The Biden administration proposed changes to short-term health insurance plans to encourage people to enroll in ACA plans, reduce spending on Obamacare subsidies by $120 million per year, and bring down ACA premiums by 0.5% by forcing healthy people to leave the short-term market.
Under current rules, consumers can purchase short-term health insurance plans with an initial contract period of up to 12 months and renew them for up to 36 months. Insurers can also offer renewal guarantees that allow enrollees to re-enroll without medical underwriting.
Short-term health insurance plans often have lower premiums (up to 60% lower than the lowest-cost ACA plans) and lower deductibles. They may exclude some ACA-mandated benefits like maternity care but offer broader provider networks and more comprehensive coverage for high-cost medical events.
The proposed rules would cancel short-term plans after just four months, leaving enrollees without coverage for up to 12 months if they develop expensive illnesses. This could result in uninsured periods and substantial medical bills for those affected.
The proposed rule aims to reduce ACA premiums by 0.5% by shifting healthier individuals from short-term plans to ACA plans, but it does not address the underlying issues in the ACA market, such as high premiums and declining insurer participation.
Renewal guarantees allow consumers to re-enroll in short-term plans without medical underwriting, ensuring that they can maintain coverage even if they develop a costly illness. This reduces the risk of being uninsured and facing high medical bills.
The 2018 rule restored short-term plans to a 364-day contract period and allowed renewals for up to three years. It reduced the uninsured rate by an estimated 1.8 million people and provided a viable alternative to ACA plans.
The proposed rule restricts short-term plans to four months, which is often shorter than the average unemployment duration. This leaves unemployed individuals without coverage for extended periods, increasing their financial and health risks.

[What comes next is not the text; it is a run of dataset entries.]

-- ==== Sys2Proof/Machine/Ops.lean ====
section
/-! DEFINITION. The named operations over memory and registers: byte reads and writes, the write hook's place in them, register
updates, `Push` and `Pull`, taking the BRK trap and returning from it, the end of a step, and the fetch. -/

namespace Sys2Proof.Machine

/-- The byte at an address; an unlisted address reads as 0x00 (10_state.md R55, 20_memory.md R64). -/
def Memory.read : Memory → Nat → Byte
  | [], _ => 0x00
  | (k, v) :: rest, a => if a = k then v else Memory.read rest a

/-- Drop whatever is listed at an address. -/
def Memory.erase (m : Memory) (a : Nat) : Memory := m.filter (fun cell => cell.1 != a)

/-- List a byte at an address that is not listed, keeping the addresses rising. -/
def Memory.insert : Memory → Nat → Byte → Memory
  | [], a, v => [(a, v)]
  | (k, w) :: rest, a, v => if a < k then (a, v) :: (k, w) :: rest else (k, w) :: Memory.insert rest a v

/-- `mem[addr] <- v`, keeping the canonical form: 0x00 is not listed (20_memory.md R65). -/
def Memory.write (m : Memory) (a : Nat) (v : Byte) : Memory :=
  if v = 0x00 then m.erase a else (m.erase a).insert a v

/-- The canonical form: addresses strictly rising and below 65536, no byte 0x00 listed. -/
def Memory.wf : Memory → Bool
  | [] => true
  | (k, v) :: rest =>
    decide (k < 0x10000) && v != 0x00 && rest.all (fun cell => decide (k < cell.1)) && Memory.wf rest

/-- `A <- v`. -/
def State.setA (v : Byte) (s : State) : State := { s with a := v }

/-- `X <- v`. -/
def State.setX (v : Byte) (s : State) : State := { s with x := v }

/-- `Y <- v`. -/
def State.setY (v : Byte) (s : State) : State := { s with y := v }

/-- `SP <- v`. -/
def State.setSp (v : Byte) (s : State) : State := { s with sp := v }

/-- `PC <- v`. -/
def State.setPc (v : Addr) (s : State) : State := { s with pc := v }

/-- Replace the flag set. -/
def State.setFlags (f : Flags) (s : State) : State := { s with flags := f }

/-- Replace the MemoryImage; the hook is not called. -/
def State.setMem (m : Memory) (s : State) : State := { s with mem := m }

/-- Add a step's cost to the running sum (70_reset_and_hazards.md R346; log 4). -/
def State.addCycles (n : Nat) (s : State) : State := { s with used := s.used + n }

/-- `MemRead(addr, 1)` (20_memory.md R64). -/
def State.memRead (s : State) (addr : Addr) : Byte := s.mem.read addr.toNat

/-- `MemRead(addr, 2)`, little-endian, the address wrapping at 16 bits (20_memory.md R66). -/
def State.memRead16 (s : State) (addr : Addr) : Addr := word16 (s.memRead (addr + 1)) (s.memRead addr)

/-- A write of the host's: the byte is stored and the hook is not called (20_memory.md R73). -/
def State.hostWrite (addr : Addr) (v : Byte) (s : State) : State := s.setMem (s.mem.write addr.toNat v)

/-- `MemWrite(addr, 1, v)`: store the byte, then call the hook with the current frame (20_memory.md R65). -/
def State.memWrite (addr : Addr) (v : Byte) (s : State) : State :=
  (s.hostWrite addr v).onWrite addr v s.curFrame

/-- The address `0x0100 | SP` of the next free stack slot (10_state.md R24). -/
def stackAddr (sp : Byte) : Addr := word16 Config.stackPage sp

/-- `Push(v)` (41_stack.md R160). -/
def State.push (v : Byte) (s : State) : State := (s.memWrite (stackAddr s.sp) v).setSp (s.sp - 1)

/-- `Pull()`: the byte and the state after it (41_stack.md R161). -/
def State.pull (s : State) : Byte × State := (s.memRead (stackAddr (s.sp + 1)), s.setSp (s.sp + 1))

/-- Push a 16-bit value, high byte first (44_control_flow.md R212, 46_break_return.md R245). -/
def State.pushWord (v : Addr) (s : State) : State := (s.push (hi8 v)).push (lo8 v)

/-- Pull a 16-bit value, low byte first (44_control_flow.md R213, 46_break_return.md R246). -/
def State.pullWord (s : State) : Addr × State :=
  let (lo, s1) := s.pull
  let (hi, s2) := s1.pull
  (word16 hi lo, s2)

/-- Taking the trap, the one exception the block delivers to a program: push `pc + 2` and the flags with B = 1, set I, load `PC` from the
vector, read after the pushes (46_break_return.md R245, 60_exceptions.md R310, R311). -/
def State.takeBreak (s : State) : State :=
  let s1 := (s.pushWord (s.pc + 2)).push (packP true s.flags)
  let s2 := s1.setFlags { s1.flags with i := true }
  s2.setPc (s2.memRead16 Config.brkVector)

/-- Returning from the trap: the six flags, then `PC`, from the stack (46_break_return.md R246, 60_exceptions.md R312). -/
def State.returnFromBreak (s : State) : State :=
  let (p, s1) := s.pull
  let (ret, s2) := (s1.setFlags (unpackP p)).pullWord
  s2.setPc ret

/-- End a step that went on in sequence: `PC <- npc`, and its cost (10_state.md R26, 70_reset_and_hazards.md R345). -/
def finish (length cycles : Nat) (s : State) : Result :=
  .next ((s.setPc (s.pc + BitVec.ofNat 16 length)).addCycles cycles)

/-- End a step that has written `PC` itself, with its cost. -/
def jumped (cycles : Nat) (s : State) : Result := .next (s.addCycles cycles)

/-- `raise UnsupportedOpcode(pc, opcode)`, with `pc = PC` and `opcode = MemRead(PC, 1)` (60_exceptions.md R301; log 9). -/
def unsupported (s : State) : Result := .fault (.unsupportedOpcode s.pc (s.memRead s.pc))

/-- The instruction's bytes at `PC`, as many as its opcode asks for, addresses wrapping at 16 bits (30_encoding.md R101,
20_memory.md R74). -/
def fetchBytes (s : State) : List Byte :=
  match opcodeLength (s.memRead s.pc) with
  | 1 => [s.memRead s.pc]
  | 2 => [s.memRead s.pc, s.memRead (s.pc + 1)]
  | _ => [s.memRead s.pc, s.memRead (s.pc + 1), s.memRead (s.pc + 2)]

/-- Fetch and decode the instruction at `PC`; `none` is an undefined opcode (30_encoding.md R107, R108). -/
def fetch (s : State) : Option Instr :=
  match decode (fetchBytes s) with
  | .ok i _ => some i
  | .rejected _ => none

/-- Store a byte list from an address upward, the address wrapping at 16 bits, without calling the hook (70_reset_and_hazards.md R343). -/
def storeBytes : List Byte → Addr → State → State
  | [], _, s => s
  | b :: rest, a, s => storeBytes rest (a + 1) (s.hostWrite a b)

end Sys2Proof.Machine
end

States that allow short-term plans have seen better trends in ACA markets, including higher exchange enrollment (63% increase), more insurers (105% increase), and lower premiums compared to states that restrict short-term plans.
Legal challenges could argue that the rule is arbitrary, capricious, and contrary to law, as it cancels health insurance for sick individuals and creates gaps in coverage, which contradicts congressional intent to reduce uninsurance and protect those with pre-existing conditions.
On July 7, 2023, the Department of Health and Human Services, the Department of Labor, and the Department of the Treasury released a notice of proposed rulemaking to modify the definition of short‐term, limited‐duration insurance. During this policy forum, Michael F. Cannon and Brian Blase will discuss why the proposed rule would adversely impact individuals by eliminating consumer protections, which would throw sick patients out of their health insurance and leave them to face sky‐high medical bills without insurance for up to a year. Hosted on Acast. See acast.com/privacy) for more information.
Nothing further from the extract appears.